Amazon is ignoring a huge chunk of the population and a multimillion-dollar opportunity with its new grocery store of the future
- Amazon recently opened its first brick-and-mortar grocery store in Seattle, Washington.
- The store does not use cashiers. Shoppers instead scan their phones at turnstiles, and Amazon charges them automatically.
- Amazon said the new store will not accept food stamps for the foreseeable future. An expert says Amazon is ignoring a large population of potential shoppers.
Amazon pitches its new Go store in Seattle as the supermarket of the future.
The store does not feature cashiers or checkout lines. Instead, a sensor-and-camera system detects when shoppers pick items off the shelves, and Amazon charges them automatically via an app when they leave.
In January, Slate's April Glaser noted another glaring difference between Amazon Go and most traditional supermarkets. The former does not accept food stamps (also known as EBT cards) that are part of the federal Supplemental Nutrition Assistance Program (SNAP). An Amazon spokesperson confirmed to Business Insider that the company does not plan to accept EBT cards at the store, at least for the foreseeable future.
But that could be a bad business move for Amazon, according to Riana Lynn, a biologist and technologist who researches how cities can make fresh food more accessible.
"They could be raking in millions more dollars," she told Business Insider. "It's a no-brainer that accepting SNAP could be a lot of money for [Amazon], especially since it's getting into fresher groceries."
Just in the city of Seattle, 83,560 people use food stamps, which totals $98.8 million in annual expenditures, according to 2016 data from the Washington State Department of Social and Health Services. Since some of these SNAP recipients could theoretically be shopping at the Amazon Go store, Lynn considers that a missed market opportunity.
When asked about the decision to not accept food stamps, the Amazon spokesperson said federal law would not allow the company to do so in its Go store.
"The current law does not allow for SNAP benefits to be used on Amazon.com or at Amazon Go, but we’re excited to be working on a pilot program with the USDA to accept SNAP benefits on Amazon.com," they said.
In 2018, Amazon will start participating in a two-year USDA pilot program that allows customers in three states to use food stamps on Amazon.com. Washington, where the Amazon Go store is located, is not included in the pilot.
The company has also offered discounted Prime memberships for food stamp recipients, but they still can't use SNAP to pay for Prime or grocery delivery charges.
At grocery stores that accept SNAP — including Amazon-owned Whole Foods — customers pay with EBT cards by entering a PIN at the register. The first Amazon Go store was not designed with this capability, but Lynn said it would not be hard to develop.
"We have people now that are building systems with two-factor authentication to be able to send millions of dollars of bitcoin. I think we can figure out how to authenticate SNAP cards," she said.

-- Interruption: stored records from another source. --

-- ==== Sys2Proof/Certificates/Slice0/Obligations.lean ====
section
/-! DEFINITION. The statements for the provers. Unless a docstring says otherwise a statement holds in every
state, whether a run reaches it or not. -/

open Sys2Proof Sys2Proof.Machine

/-! ## Core instructions -/

/-- R80, R39, R53, R59, R72, R95: the instructions that write a general register from registers and the
immediate retire at the next word with the result of their table in gD, and change nothing else.
And R80: the instructions that write a predicate register retire at the next word with the result of their
table in pD, and change nothing else. -/
def Obligations.ScalarInstructionsWriteTheirResult : Prop :=
  (∀ s n i w,
  let g := fun r => (s.ctx n i).getG r
  let next := pcOf s n i + 8
  let sx : Word := sext32 (w.truncate 32)
  (Issues s n i w 0x10 → ∃ t, exec (.alu n) s = .next t ∧
    WritesG s t (s.core n) n i next (iD w) (aluFn (iMode w) (g (iA w)) (g (iB w)))) ∧
  (Issues s n i w 0x11 → ∃ t, exec (.alui n) s = .next t ∧
    WritesG s t (s.core n) n i next (iD w) (aluFn (iMode w) (g (iA w)) sx)) ∧
  (Issues s n i w 0x14 → ∃ t, exec (.li n) s = .next t ∧ WritesG s t (s.core n) n i next (iD w) sx) ∧
  (Issues s n i w 0x15 → ∃ t, exec (.lih n) s = .next t ∧
    WritesG s t (s.core n) n i next (iD w) (w.truncate 32 ++ (g (iD w)).truncate 32)) ∧
  (Issues s n i w 0x17 → ∃ t, exec (.sel n) s = .next t ∧
    WritesG s t (s.core n) n i next (iD w)
      (if (s.ctx n i).getP (bits w 32 3) ≠ bit w 35 then g (iA w) else g (iB w))) ∧
  (Issues s n i w 0x93 → ∃ t, exec (.self n) s = .next t ∧
    WritesG s t (s.core n) n i next (iD w) (BitVec.ofNat 64 i))) ∧
  (∀ s n i w,
  let g := fun r => (s.ctx n i).getG r
  let p := fun r => (s.ctx n i).getP r
  let next := pcOf s n i + 8
  let c := fun (a b : Word) =>
    if iMode w = 0 then decide (a = b)
    else if iMode w = 1 then decide (a ≠ b)
    else if iMode w = 2 then decide (a.toInt < b.toInt)
    else if iMode w = 3 then decide (b.toInt ≤ a.toInt)
    else if iMode w = 4 then decide (a.toNat < b.toNat)
    else if iMode w = 5 then decide (b.toNat ≤ a.toNat)
    else if iMode w = 6 then decide (a &&& b ≠ 0)
    else decide (a &&& b = 0)
  let l := fun (a b : Bool) =>
    if iMode w = 0 then a && b
    else if iMode w = 1 then a || b
    else if iMode w = 2 then a != b
    else if iMode w = 3 then a && !b
    else if iMode w = 4 then !a
    else if iMode w = 5 then a
    else decide (iMode w = 6)
  (Issues s n i w 0x12 → ∃ t, exec (.cmp n) s = .next t ∧
    WritesP s t (s.core n) n i next (iD w) (c (g (iA w)) (g (iB w)))) ∧
  (Issues s n i w 0x13 → ∃ t, exec (.cmpi n) s = .next t ∧
    WritesP s t (s.core n) n i next (iD w) (c (g (iA w)) (sext32 (w.truncate 32)))) ∧
  (Issues s n i w 0x16 → ∃ t, exec (.plog n) s = .next t ∧
    WritesP s t (s.core n) n i next (iD w) (l (p (iA w)) (p (iB w)))))

/-- R80, R84: the function table of ALU, and the INT32 and bitwise functions of VOP with ABS and NEG of FP32, each
entry by what its result satisfies. And R84, R132, R133, R134: the FP32 functions of VOP. ADD, SUB, MUL, FMA, SQRT and
CVT give the exact result rounded once to nearest even, or the special result of its rule; MIN and MAX order by
value with −0 below +0. RCP and RSQRT lie within one ulp of the exact result, in the binade of that result, up to 2^−39
of an ulp (assumption 9); of EXP and LOG the special cases are stated and that no other operand gives NaN, not their
bound. -/
def Obligations.AluAndVectorFunctionsGiveTheTableResults : Prop :=
  (∀ a b : Word,
  aluFn 0x00 a b = BitVec.ofNat 64 (a.toNat + b.toNat) ∧
  aluFn 0x01 a b + b = a ∧
  (∀ j, j < 64 →
    (aluFn 0x02 a b).getLsbD j = (a.getLsbD j && b.getLsbD j) ∧
    (aluFn 0x03 a b).getLsbD j = (a.getLsbD j || b.getLsbD j) ∧
    (aluFn 0x04 a b).getLsbD j = (a.getLsbD j != b.getLsbD j) ∧
    (aluFn 0x05 a b).getLsbD j = (decide (b.toNat % 64 ≤ j) && a.getLsbD (j - b.toNat % 64)) ∧
    (aluFn 0x06 a b).getLsbD j = (decide (j + b.toNat % 64 < 64) && a.getLsbD (j + b.toNat % 64)) ∧
    (aluFn 0x07 a b).getLsbD j = a.getLsbD (min 63 (j + b.toNat % 64)) ∧
    (aluFn 0x08 a b).getLsbD j = a.getLsbD ((j + b.toNat % 64) % 64) ∧
    (aluFn 0x13 a b).getLsbD j = a.getLsbD (8 * (7 - j / 8) + j % 8)) ∧
  (aluFn 0x0A a b).toNat * 2 ^ 64 + (aluFn 0x09 a b).toNat = a.toNat * b.toNat ∧
  (aluFn 0x0B a b).toInt * 2 ^ 64 + (aluFn 0x09 a b).toNat = a.toInt * b.toInt ∧
  (aluFn 0x0C a b).toInt = min a.toInt b.toInt ∧
  (aluFn 0x0D a b).toInt = max a.toInt b.toInt ∧
  (aluFn 0x0E a b).toNat = min a.toNat b.toNat ∧
  (aluFn 0x0F a b).toNat = max a.toNat b.toNat ∧
  (aluFn 0x10 a b).toNat = ((List.range 64).filter (fun j => a.getLsbD j)).length ∧
  (a ≠ 0 → 2 ^ (63 - (aluFn 0x11 a b).toNat) ≤ a.toNat ∧ a.toNat < 2 ^ (64 - (aluFn 0x11 a b).toNat) ∧
    (aluFn 0x11 a b).toNat < 64) ∧
  aluFn 0x11 0 b = 64 ∧
  (a ≠ 0 → a.getLsbD (aluFn 0x12 a b).toNat = true ∧
    ∀ j, j < (aluFn 0x12 a b).toNat → a.getLsbD j = false) ∧
  aluFn 0x12 0 b = 64 ∧
  (b ≠ 0 → (aluFn 0x14 a b).toNat * b.toNat + (aluFn 0x15 a b).toNat = a.toNat ∧
    (aluFn 0x15 a b).toNat < b.toNat) ∧
  aluFn 0x14 a 0 = 0xFFFF_FFFF_FFFF_FFFF ∧ aluFn 0x15 a 0 = a) ∧
  (∀ a b d : Lane,
  let f := fun m => vopFn m a b d
  (f 0x20).toNat = (a.toNat + b.toNat) % 2 ^ 32 ∧
  f 0x21 + b = a ∧
  (f 0x22).toNat = a.toNat * b.toNat % 2 ^ 32 ∧
  (f 0x23).toNat = (a.toNat * b.toNat + d.toNat) % 2 ^ 32 ∧
  (f 0x24).toInt = min a.toInt b.toInt ∧ (f 0x25).toInt = max a.toInt b.toInt ∧
  (a ≠ 0x8000_0000 → (f 0x26).toInt = a.toInt.natAbs) ∧ (a = 0x8000_0000 → f 0x26 = a) ∧
  f 0x27 + a = 0 ∧
  (∀ m, m = 0x08 ∨ m = 0x28 → f m = a &&& b) ∧
  (∀ m, m = 0x09 ∨ m = 0x29 → f m = a ||| b) ∧
  (∀ m, m = 0x0A ∨ m = 0x2A → f m = a ^^^ b) ∧
  (∀ j, j < 32 →
    (f 0x2B).getLsbD j = (decide (b.toNat % 32 ≤ j) && a.getLsbD (j - b.toNat % 32)) ∧
    (f 0x2C).getLsbD j = (decide (j + b.toNat % 32 < 32) && a.getLsbD (j + b.toNat % 32)) ∧
    (f 0x2D).getLsbD j = a.getLsbD (min 31 (j + b.toNat % 32)) ∧
    (f 0x06).getLsbD j = (decide (j < 31) && a.getLsbD j) ∧
    (f 0x07).getLsbD j = (a.getLsbD j != decide (j = 31)))) ∧
  (∀ a b d : Lane,
  let f := fun m => vopFn m a b d
  let inf := fun x : Lane => ¬ FpFinite x ∧ ¬ FpNan x
  let neg := fun x : Lane => x.getLsbD 31
  let zero := fun x : Lane => x = 0 ∨ x = 0x8000_0000
  let nan : Lane := 0x7FC0_0000
  let infOf := fun s : Bool => if s then (0xFF80_0000 : Lane) else 0x7F80_0000
  let zeroOf := fun s : Bool => if s then (0x8000_0000 : Lane) else 0
  let signOf := fun (x : Int) (s : Bool) => if x = 0 then s else decide (x < 0)
  let A := fpUnits a
  let B := fpUnits b
  let D := fpUnits d
  let sum := fun (r y : Lane) => -- r is a + y
    (FpNan a ∨ FpNan y ∨ (inf a ∧ inf y ∧ neg a ≠ neg y) → r = nan) ∧
    (inf a → FpFinite y ∨ (inf y ∧ neg a = neg y) → r = a) ∧ (FpFinite a → inf y → r = y) ∧
    (FpFinite a → FpFinite y →
      FpRounds (-149) (A + fpUnits y) (signOf (A + fpUnits y) (neg a && neg y)) r)
  sum (f 0x00) b ∧ sum (f 0x01) (b ^^^ 0x8000_0000) ∧
  (FpNan a ∨ FpNan b ∨ (inf a ∧ zero b) ∨ (zero a ∧ inf b) → f 0x02 = nan ∧ f 0x03 = nan) ∧
  ((inf a ∨ inf b) → ¬ FpNan a → ¬ FpNan b → ¬ zero a → ¬ zero b → f 0x02 = infOf (neg a != neg b) ∧
    (FpFinite d ∨ (inf d ∧ neg d = (neg a != neg b)) → f 0x03 = infOf (neg a != neg b)) ∧
    (FpNan d ∨ (inf d ∧ neg d ≠ (neg a != neg b)) → f 0x03 = nan)) ∧
  (FpFinite a → FpFinite b → FpRounds (-298) (A * B) (neg a != neg b) (f 0x02) ∧
    (FpNan d → f 0x03 = nan) ∧ (inf d → f 0x03 = d) ∧
    (FpFinite d → FpRounds (-298) (A * B + D * 2 ^ 149)
      (signOf (A * B + D * 2 ^ 149) ((neg a != neg b) && neg d)) (f 0x03))) ∧
  (FpNan a → FpNan b → f 0x04 = nan ∧ f 0x05 = nan) ∧
  (FpNan a → ¬ FpNan b → f 0x04 = b ∧ f 0x05 = b) ∧ (¬ FpNan a → FpNan b → f 0x04 = a ∧ f 0x05 = a) ∧
  (¬ FpNan a → ¬ FpNan b →
    (A < B → f 0x04 = a ∧ f 0x05 = b) ∧ (B < A → f 0x04 = b ∧ f 0x05 = a) ∧
    (A = B → f 0x04 = (if neg a then a else b) ∧ f 0x05 = (if neg a then b else a))) ∧
  FpRounds (-149) (a.toInt * 2 ^ 149) (decide (a.toInt < 0)) (f 0x0E) ∧
  (FpNan a → f 0x2E = 0) ∧ (inf a → f 0x2E = if neg a then 0x8000_0000 else 0x7FFF_FFFF) ∧
  (FpFinite a → (f 0x2E).toInt = max (-(2 ^ 31)) (min (2 ^ 31 - 1) (A.tdiv (2 ^ 149)))) ∧
  (FpNan a → ∀ m, 0x0F ≤ m → m ≤ 0x13 → f m = nan) ∧
  (zero a → f 0x0F = infOf (neg a) ∧ f 0x10 = infOf (neg a) ∧ f 0x11 = 0x3F80_0000 ∧ f 0x12 = infOf true ∧
    f 0x13 = a) ∧
  (inf a → f 0x0F = zeroOf (neg a) ∧ f 0x10 = (if neg a then nan else 0) ∧
    f 0x11 = (if neg a then 0 else a) ∧ f 0x12 = (if neg a then nan else a) ∧
    f 0x13 = (if neg a then nan else a)) ∧
  (FpFinite a → A < 0 → f 0x10 = nan ∧ f 0x12 = nan ∧ f 0x13 = nan) ∧
  (a = 0x3F80_0000 → f 0x12 = 0) ∧ (FpFinite a → 0x42B1_7218 ≤ a.toNat → neg a = false → f 0x11 = infOf false) ∧
  (FpFinite a → ¬ FpNan (f 0x11) ∧ (0 < A → ¬ FpNan (f 0x12))) ∧
  (FpFinite a → 0 < A → FpFinite (f 0x13) ∧ neg (f 0x13) = false ∧
    ∀ x, FpFinite x → neg x = false →
      let S := fpUnits (f 0x13)
      (S < fpUnits x → 4 * (A * 2 ^ 149) ≤ (S + fpUnits x) ^ 2) ∧
      (fpUnits x < S → (S + fpUnits x) ^ 2 ≤ 4 * (A * 2 ^ 149))) ∧
  (FpFinite a → A ≠ 0 →
    let q := 2 ^ 149 * 2 ^ 149 / A.natAbs
    let ulp : Nat := if q.log2 < 23 then 2 else 2 ^ (q.log2 - 23)
    neg (f 0x0F) = neg a ∧ ¬ FpNan (f 0x0F) ∧
    (inf (f 0x0F) → (2 ^ 25 - 1) * 2 ^ 252 * A.natAbs ≤ 2 ^ 298) ∧
    (FpFinite (f 0x0F) →
      2 ^ 39 * (fpUnits (f 0x0F) * A - 2 ^ 298).natAbs ≤ (2 ^ 39 + 1) * ulp * A.natAbs)) ∧
  (FpFinite a → 0 < A → ∀ j, 2 ^ (2 * j) * A ≤ 2 ^ 447 → 2 ^ 447 < 2 ^ (2 * j + 2) * A →
    FpFinite (f 0x10) ∧ 23 ≤ j ∧
    let R := fpUnits (f 0x10)
    let u : Int := (2 ^ 39 + 1) * 2 ^ (j - 23)
    u < 2 ^ 39 * R ∧ (2 ^ 39 * R - u) ^ 2 * A ≤ 2 ^ 525 ∧ 2 ^ 525 ≤ (2 ^ 39 * R + u) ^ 2 * A))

There are few online-only retailers that accept EBT cards. In addition to Amazon, FreshDirect and Thrive Market are also a part of the aforementioned USDA pilot. Online-only grocer Schwan's lets people pay online with EBT cards. Other chains with physical stores are part of the pilot program, including Safeway, ShopRite, and Hy-Vees. Nationwide, over 240,000 retailers accept food stamps at the register.
Approximately 42 million people receive SNAP benefits in the US. The program requires able-bodied adults without children to find a job within three months and to work at least 20 hours weekly. For people under the age of 65, food stamps lift more Americans out of poverty than any other government program besides the Earned Income Tax Credit, according to the Brookings Institution.
Amazon declined to say if it plans to launch more Go locations. If the company decided to expand outside Seattle, it opens the door to even more SNAP opportunity. Nationwide, the federal government spends about $73 billion on the program every year.
"If [Amazon Go] becomes a model across the grocery industry, and food stamps weren’t accepted, that would indeed be alarming," said Mark Coleman of Food Lifeline, a nonprofit that works with SNAP recipients in Western Washington.
Lynn added that big food retailers will need to work together with policymakers, developers, supply chain experts, and local entrepreneurs to help make their stores more economically inclusive.
"We're going to have to continue to work together to bring fresh food to communities who need it most," she said. "It's not just going to be one company. We need to change the entire food ecosystem, because in the past two to three decades, it has become so industrialized and broken."